The MBA survey, which was released at the group's annual convention in Orlando, also found that while nine out of 10 interest-only loans originated during the first half of 2005 were adjustable rate products, the trend now is toward fixed loans in which the loan amount is amortized over the years after the IO period expires. In other words, with a 10-year IO, total amount borrowed with interest would be paid over the last 20 years.

Published: October 26, 2005

Use of this article without permission is a violation of federal copyright laws.




When Lew Sichelman first started writing about housing in 1969, he was the youngest real estate writer in the country. Now, 37 years later, he's one of the oldest -- and most decorated.

He has been rated the top housing columnist in the country by the National Association of Realtors as well as by his peers in the National Association of Real Estate Editors. Indeed, NAREE has recognized his work on numerous occasions. One year - due to his advancing age, he can't recall which one - he earned top honors in the annual NAREE Journalism Contest in three out of the four major writing categories. It was the first time one writer has won so many NAREE awards in a single year.

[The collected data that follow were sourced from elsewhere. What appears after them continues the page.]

-- ==== Sys2Proof/Machine/Dispatch.lean ====
section
/-! DEFINITION. The meaning of every command: one arm per constructor, each a direct call of that command's own meaning. -/

namespace Sys2Proof.Machine
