/-- The loader (R402 to R405): the Steward takes the next new request, reads the image, reports the verdict into the request's slot and nowhere else. A refusal moves nothing and is
counted; LOAD installs the sections, START starts cores that never ran and requests the bank switch of the others, UNLOAD reports once the queues have drained. -/
def Obligations.LoaderTakesItsRequests : Prop :=
  ∀ (part req : Fin 32) (s : State),
    let p := part.val
    let reported := fun (r : LoaderReq) (status : Nat) (f : Finding) (t : State) =>
      t.bytes (r.addr + 64) 64 = reportBytes s.stamp r.seq status f ∧ t.rd rstB F.LOADER_STAT_BUSY = 0
    let elsewhere := fun (r : LoaderReq) (t : State) => ∀ a, a < r.addr + 64 ∨ r.addr + 128 ≤ a → t.byte a = s.byte a
    let refused := fun (r : LoaderReq) (f : Finding) (t : State) => reported r 2 f t ∧ elsewhere r t ∧ t.slots = s.slots ∧ t.boot = s.boot ∧
      CountsOne rstB F.LOADER_STAT_REFUSALS 0 s t ∧ t.rd rstB F.LOADER_STAT_LAST_CODE = f.code ∧ t.rd rstB F.LOADER_STAT_LAST_PART = p
    s.clean → s.stewardRuns = true →
    Completes .loaderScan s (fun t => t.rd rstB F.LOADER_STAT_BUSY = b2n (s.loaderNext.isSome || s.boot.unload.isSome) ∧ SameWork s t ∧
      SameRegisters [fkey rstB F.LOADER_STAT_BUSY 0] s t) ∧
    (∀ r, s.boot.unload = none → s.loaderNext = some (p, req.val, r) → regionOf r.addr = .barn →
      let read := s.memRead false true 28 r.image r.len
      let verdict := read.2.2.loadChecks p read.2.1
      let warned := if verdict.warnings = 0 then 1 else 3
      (∀ c, (c = Instr.loaderCheck part req ∧ r.op = 1) ∨ (c = Instr.loaderLoad part req ∧ r.op = 2) →
        (s.inPart p r.image r.len = false → Completes c s (refused r { code := 4, detail := r.image })) ∧
        (s.inPart p r.image r.len = true → r.image % 64 ≠ 0 → Completes c s (refused r { code := 1 })) ∧
        (s.inPart p r.image r.len = true → r.image % 64 = 0 → Completes c s (fun t =>
          if verdict.code ≠ 0 then refused r verdict t
          else reported r warned verdict t ∧
            (r.op = 1 → elsewhere r t ∧ t.slots = s.slots ∧ t.boot = s.boot) ∧
            (r.op = 2 → CountsOne rstB F.LOADER_STAT_LOADS 0 s t ∧
              t.boot.images.find? p = some { addr := r.image, len := r.len, digest := sub read.2.1 0x20 48 } ∧
              ∀ x k, sectionsOf read.2.1 = [x] → s.physOf x.target = some k →
                (x.type ≤ 2 → elsewhere r t) ∧
                (x.type = 1 → ∀ i, i < x.length →
                  ((t.slot k).im (if (s.slot k).started then !(s.slot k).active else (s.slot k).active)).get 0 i = read.2.1.getD (x.offset + i) 0) ∧
                (x.type = 2 → ∀ i, i < x.length → (t.slot k).dmem.get 0 i = read.2.1.getD (x.offset + i) 0))))) ∧
      (r.op = 3 → s.boot.images.find? p = none → Completes (.loaderStart part req) s (refused r { code := 0x14 })) ∧
      (∀ i, r.op = 3 → s.boot.images.find? p = some i →
        let read := s.memRead false true 28 i.addr i.len
        let verdict := read.2.2.startChecks p r i read.2.1
        read.1 = rOK →
        Completes (.loaderStart part req) s (fun t =>
          if verdict.code ≠ 0 then refused r verdict t
          else reported r 4 {} t ∧ elsewhere r t ∧ t.boot.images.find? p = some { i with started := true } ∧
            ∀ n ∈ imageClusters read.2.1, ∀ k, s.physOf n = some k →
              ((s.slot k).started = false → (s.core k).furrows = [] → (s.core k).kept = [] → (s.core k).saved = none → (t.slot k).started = true ∧
                (t.core k).halted = false ∧ (t.core k).pc = 0 ∧ t.g k 1 = BitVec.ofNat 64 r.start) ∧
              ((s.slot k).started = true → (t.slot k).switch = some 0 ∧ (t.slot k).switchPass = s.passIdx + s.passesTo r.start))) ∧
      (r.op = 4 → Completes (.loaderUnload part req) s (fun t => t.boot.unload = some (p, req.val, false) ∧ SameWork s t ∧
        t.rd rstB F.LOADER_STAT_BUSY = 1 ∧ SameRegisters [fkey rstB F.LOADER_STAT_BUSY 0] s t))) ∧
    (∀ r, s.boot.unload = some (p, req.val, true) → s.loaderReq p req.val = some r → regionOf r.addr = .barn →
      (s.drained p = true → Completes (.loaderUnload part req) s (fun t => t.boot.unload = none ∧ t.boot.images.find? p = none ∧ reported r 5 {} t ∧
        elsewhere r t ∧ t.slots = s.slots)) ∧
      (s.drained p = false → Completes (.loaderUnload part req) s (fun t => t = s)))

/-! ### Hayward (chapter 17) -/

/-- Change records, fills and attestation (R429 to R431, R435, R437): a submitted record is read and verified; accepted, it waits for its Pass, refused, it leaves its code and item and
changes nothing; a joining plot and a new Barn extent are zero once filled; the report goes to its destination. -/
def Obligations.RecordsFillsAndReports : Prop :=
  ∀ s : State, s.clean →
    (let a := s.rd hayB F.HW_SUBMIT_ADDR / 64 * 64
     (s.hay.verifying.isSome = true → Completes .changeRecordSubmit s (fun t => t.hay = s.hay ∧ CountsOne hayB F.HW_STAT_REFUSED 0 s t ∧ SameWork s t)) ∧
     (s.hay.verifying = none → regionOf a = .barn → Completes .changeRecordSubmit s (fun t =>
       t.hay = { s.hay with verifying := some (s.bytes a (recLen (num (s.bytes a 64) 6 2))) } ∧ SameMemory s t ∧ t.slots = s.slots))) ∧
    (∀ r, s.hay.verifying = some r → s.hay.heldRec = none →
      let u : State := { s with hay.verifying := none }
      Completes .changeRecordVerified s (fun t => t.hay.verifying = none ∧ t.rd hayB F.HW_STAT_AT_APPLY = 0 ∧ SameWork s t ∧
        match u.submitFails r with
        | some (code, item) => t.hay.pendingRecs = s.hay.pendingRecs ∧ t.hay.keys = s.hay.keys ∧ t.rd hayB F.HW_STAT_LAST_CODE = code ∧
          t.rd hayB F.HW_STAT_LAST_ITEM = item ∧ CountsOne hayB F.HW_STAT_REFUSED 0 s t
        | none => t.hay.pendingRecs = s.hay.pendingRecs ++ [⟨r, s.passIdx + s.passesAhead r⟩] ∧ t.rd hayB F.HW_STAT_LAST_CODE = 0 ∧
          t.rd hayB F.HW_STAT_LAST_ITEM = 0xFF)) ∧
    (∀ p : Fin 32, p.val ∈ s.hay.fillPlots → (∀ u : Fin 8, (s.bin ⟨p, u⟩).furrows = []) → Completes (.plotJoinFillDone p) s (fun t =>
      (∀ a, t.byte a = if lineAddr p.val 0 ≤ a ∧ a < lineAddr (p.val + 1) 0 then 0 else s.byte a) ∧ t.boot.plotDoms.get Dom.run p.val = .cleared ∧
      t.hay.fillPlots = s.hay.fillPlots.filter (· ≠ p.val))) ∧
    (∀ e : Fin 64, e.val ∈ s.hay.fillExts →
      let lo := 0x0080_0000_0000 + s.rd hayB F.BARN_EXT_BASE e.val * 0x20_0000
      let n := s.rd hayB F.BARN_EXT_UNITS e.val * 0x20_0000
      Completes (.barnExtentFillDone e) s (fun t => (∀ a, t.byte a = if lo ≤ a ∧ a < lo + n then 0 else s.byte a) ∧
        t.rd hayB F.BARN_EXT_FILLING e.val = 0 ∧ t.hay.fillExts = s.hay.fillExts.filter (· ≠ e.val) ∧ t.slots = s.slots)) ∧
    Completes .attestationRequest s (fun t => t = { s with hay.attesting := true }) ∧
    (let a := s.rd hayB F.ATT_DEST_ADDR / 64 * 64
     s.hay.attesting = true → regionOf a = .barn → Completes .attestationReportWritten s (fun t => t.hay = { s.hay with attesting := false } ∧
       t.bytes a 512 = s.report ∧ (∀ b, b < a ∨ a + 512 ≤ b → t.byte b = s.byte b) ∧
       t.rd hayB F.ATT_CTL_REPORTS = (s.rd hayB F.ATT_CTL_REPORTS + 1) % 2 ^ F.ATT_CTL_REPORTS.w ∧ t.slots = s.slots)) ∧
    (s.hay.attesting = false → Completes .attestationReportWritten s (fun t => t = s))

Known for his ability to make even the most difficult topics understandable, Sichelman also has been honored by the National Association of Home Builders and the Mortgage Bankers Association.

He began providing in-depth coverage of and consumer-oriented information about housing and housing finance at the Washington Daily News, where he was real estate editor. He held that same position for nine more years at the Washington Star, which purchased the News in 1972.

The Star, a so-called "writer's newspaper" which also had the misfortune of being an evening paper, was put out of its misery in 1981, and Sichelman, who had begun self-syndicating his column in 1978, decided to become a full-time columnist. Today, his column, "The Housing Scene," is distributed by United Media to newspapers throughout the country.

He also is on the staff of National Mortgage News, an independent newspaper which is considered the bible of the mortgage business. And he writes for numerous other publications, including MarketWatch.com, where he answers readers questions once a week, Sports Illustrated (don't ask), RealtyTimes.com, BigBuilder and others.

Sichelman is married, the father of five and grandfather of eleven.